Objective: Coronary artery disease, the leading cause of morbidity and mortality worldwide, is an inflammatory disease. The X-ray repair cross complementing 1 (XRCC1) gene plays the role of scaffolding protein for the base excision repair (BER) and single strand break (SSB) repair.
Methods: The study population consisted of 402 participants living in the same region and classified into case group (n = 201) and control group (n = 201). Phenol-chloroform method was used to extract DNA from blood samples of the study participants. The X-ray repair cross complementing 1 genotypes were determined using polymerase chain reaction/ restriction fragment length polymorphism (PCR/RFLP) methods.

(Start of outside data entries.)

/-- A line request with a well-formed handle and arguments in range that fails a later check is answered (R94). -/
theorem lineRequestTaken_of_refused (ha : addrNum a = (bodyHandle r).addr.toNat) (hargs : accessArgsOk k r = true)
    {c : AccessCheck} (hc : s.checkAccess h (bodyHandle r) = c) (hp : ∀ b, c ≠ .pass b) :
    lineRequestTaken h k r s = s.postAll (refusedAccess h r.tag k c) := by
  have hwell : ¬ (s.checkHandle (bodyHandle r) = .malformed ∨ ¬ accessArgsOk k r) := by
    rw [State.checkHandle_eq ha, hargs]
    split_ifs <;> simp
  rw [lineRequestTaken, if_neg hwell, hc]
  cases c with
  | pass b => exact absurd rfl (hp b)
  | stale => rfl
  | held holder => rfl
  | deferred => rfl

/-- A line request that passes every check moves to the slot (R96). -/
theorem lineRequestTaken_of_pass (ha : addrNum a = (bodyHandle r).addr.toNat) (hargs : accessArgsOk k r = true)
    (hc : s.checkAccess h (bodyHandle r) = .pass a) :
    lineRequestTaken h k r s = (s.setSlot h (some ⟨lineRequestOf k r, false⟩)).grant := by
  have hwell : ¬ (s.checkHandle (bodyHandle r) = .malformed ∨ ¬ accessArgsOk k r) := by
    rw [State.checkHandle_eq ha, hargs]
    split_ifs <;> simp
  rw [lineRequestTaken, if_neg hwell, hc]

theorem lineRequestTaken_of_bad (hb : ¬ (1 ≤ (bodyHandle r).addr.toNat ∧ (bodyHandle r).addr.toNat ≤ 62) ∨ accessArgsOk k r = false) :
    lineRequestTaken h k r s = s.answer h r .invalid .empty := by
  refine if_pos (hb.imp State.checkHandle_malformed fun hargs => ?_)
  simp [hargs]

/-- A reply that a take places alone leaves the port with it (R154). -/
theorem State.taken_post_reply (s : State) (h : HostId) (rest : List Request) (tag : Tag) (kind : Byte) (o : ReplyOutcome)
    (q : Byte) (b : ReplyBody) : (s.taken h rest).post (.reply h tag kind o q b) = s.replied h rest
      { tag := tag, kind := kind, outcome := o, qualifier := q, serial := s.dir.serial, body := b } := by
  simp [State.post, State.taken, State.replied]

end

/-- Settles O25: the first two checks are INVALID, the others are those of `State.checkAccess`. -/
theorem lineRequestFailingACheckIsAnswered : Obligations.LineRequestFailingACheckIsAnswered := by
  intro h r rest s hq hs hc hf hd argsBad answered
  obtain ⟨k, hk, hx⟩ := exec_takeOf_line hq hs hc hf
  have hargs : accessArgsOk k r = true ↔ ¬ argsBad := accessArgsOk_iff hk hf
  have hcode : r.code ≠ codeRecalls := code_ne_recalls fun h => by simp [h] at hc
  have hanswered {o : ReplyOutcome} {b : ReplyBody} (hr : lineRequestTaken h k r (s.taken h rest) =
      (s.taken h rest).post (.reply h r.tag (lineKindCode k) o 0 b)) : answered o b := by
    change exec (takeOf h r) s = _
    rw [hx, hr, State.taken_post_reply, hk]
  refine ⟨fun hbad => ?_, fun hgood a ha => ⟨fun hcur => ?_, fun hcur c hcl hh => ?_, fun hcur hh hdef => ?_⟩⟩
  · change exec (takeOf h r) s = _
    rw [hx, lineRequestTaken_of_bad (hbad.imp_right fun hb => by simpa using hargs.not.2 (not_not.2 hb)), State.taken_answer,
      State.takeQualifier_of_ne hcode]
  · exact hanswered (lineRequestTaken_of_refused ha (hargs.2 hgood)
      (State.checkAccess_stale (s := s.taken h rest) ha hcur) nofun)
  · exact hanswered (lineRequestTaken_of_refused ha (hargs.2 hgood)
      (State.checkAccess_held (s := s.taken h rest) ha hcur hcl hh) nofun)
  · exact hanswered (lineRequestTaken_of_refused ha (hargs.2 hgood)
      (State.checkAccess_deferred (s := s.taken h rest) ha hcur hh hdef) nofun)

/-- A line request at the head of the queue waits while the slot is occupied (R154, R156). -/
theorem exec_takeOf_line_of_slot {h : HostId} {r : Request} {rest : List Request} {s : State} (hq : s.AtHead h r rest)
    (hs : (s.port h).slot ≠ none) (hc : r.code.toNat ∈ [9, 10, 11]) : exec (takeOf h r) s = .next s := by
  obtain ⟨code, tag, body⟩ := r
  have hcode : code = 0x09 ∨ code = 0x0A ∨ code = 0x0B := by simpa using byte_mem_of_toNat_mem hc
  have hwait {k : LineKind} (hk : code = lineKindCode k) : takeLineRequest h k s = .next s :=
    if_pos ⟨Option.isSome_iff_ne_none.2 hs, hq.1, by simp [hq.2, hk]⟩
  rcases hcode with rfl | rfl | rfl
  · exact hwait (k := .read) rfl
  · exact hwait (k := .write) rfl
  · exact hwait (k := .ping) rfl

/-- Settles O26: a request that passes stands in the slot with its operands; an occupied slot holds the queue. -/
theorem lineRequestPassingMovesToTheSlot : Obligations.LineRequestPassingMovesToTheSlot := by
  refine fun h tag ha hg rest s => ⟨?_, fun r hq hs hc => exec_takeOf_line_of_slot hq hs hc⟩
  intro a hs haddr hb hgen hh hdef slotted
  have hmoves {k : LineKind} {body : List Byte} (hq : s.AtHead h ⟨lineKindCode k, tag, body⟩ rest)
      (hf : bodyFits (lineKindCode k) body.length = true) (hargs : accessArgsOk k ⟨lineKindCode k, tag, body⟩ = true)
      (hhd : bodyHandle ⟨lineKindCode k, tag, body⟩ = ⟨ha, hg⟩) :
      takeLineRequest h k s = .next (s.setPort h { s.port h with
        queue := rest, slot := some ⟨lineRequestOf k ⟨lineKindCode k, tag, body⟩, false⟩ }).grant := by
    have hnum : addrNum a = (bodyHandle ⟨lineKindCode k, tag, body⟩).addr.toNat := by rw [hhd, haddr, addrNum_addr8]
    have hpass : (s.taken h rest).checkAccess h (bodyHandle ⟨lineKindCode k, tag, body⟩) = .pass a :=
      State.checkAccess_pass (s := s.taken h rest) hnum ⟨hb, by rw [hhd]; exact hgen.symm⟩ hh hdef
    rw [takeLineRequest_of_slot_none hs, takeRequest_of_atHead hq (by simp), shaped_of_fits hf,
      lineRequestTaken_of_pass hnum hargs hpass, State.setSlot, State.taken, State.setPort_setPort, State.port_setPort_same]
  refine ⟨fun i1 i0 n hq hi hn1 hn2 => ?_, fun i1 i0 data hq hi hd1 hd2 => ?_, fun hq => ?_⟩
  · have hargs : accessArgsOk .read ⟨0x09, tag, [ha, hg, i1, i0, n]⟩ = true := by
      simp only [accessArgsOk, Bool.and_eq_true, decide_eq_true_eq]
      exact ⟨hi, hn1, hn2⟩
    refine (hmoves (k := .read) hq rfl hargs rfl).trans ?_
    rw [lineRequestOf, accessIndex, BitVec.ofNat_toNat]
    rfl
  · have hargs : accessArgsOk .write ⟨0x0A, tag, ha :: hg :: i1 :: i0 :: data⟩ = true := by
      simp only [accessArgsOk, Bool.and_eq_true, decide_eq_true_eq]
      exact ⟨hi, hd1, hd2⟩
    have hfits : bodyFits (lineKindCode .write) (ha :: hg :: i1 :: i0 :: data).length = true := by
      rw [bodyFits_iff]
      simp [lineKindCode, codeWrite]
      omega
    refine (hmoves (k := .write) hq hfits hargs rfl).trans ?_
    rw [lineRequestOf, accessIndex, BitVec.ofNat_toNat]
    rfl
  · have hindex : accessIndex ⟨0x0B, tag, [ha, hg]⟩ = 0 := by
      change (0#8 ++ 0#8).toNat = 0
      decide
    refine (hmoves (k := .ping) hq rfl rfl rfl).trans ?_
    rw [lineRequestOf, lineKindCode, codePing, hindex]
    rfl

Results: No statistically significant difference was found between the study groups in terms of allele and genotype frequencies in XRCC1 Arg194Trp polymorphism. However, distribution of XRCC1 399Gln allele frequency was found to differ at a statistically significant level between the case and the control groups (p = 0.003; OR = 1.56). Regarding the Arg/Arg genotype in Arg399Gln polymorphism, a statistically significant difference was detected in the distribution of Gln/Gln genotype (p = 0.017; adj OR = 3.11). Statistically significant differences were also recorded for Arg399Gln polymorphism among the smoking male participants with hypertension (p = 0.009; p = 0.031; p = 0.032, respectively).
Conclusion: The study suggests that XRCC1 399Gln/Gln genotype may be a significant risk factor for coronary artery disease.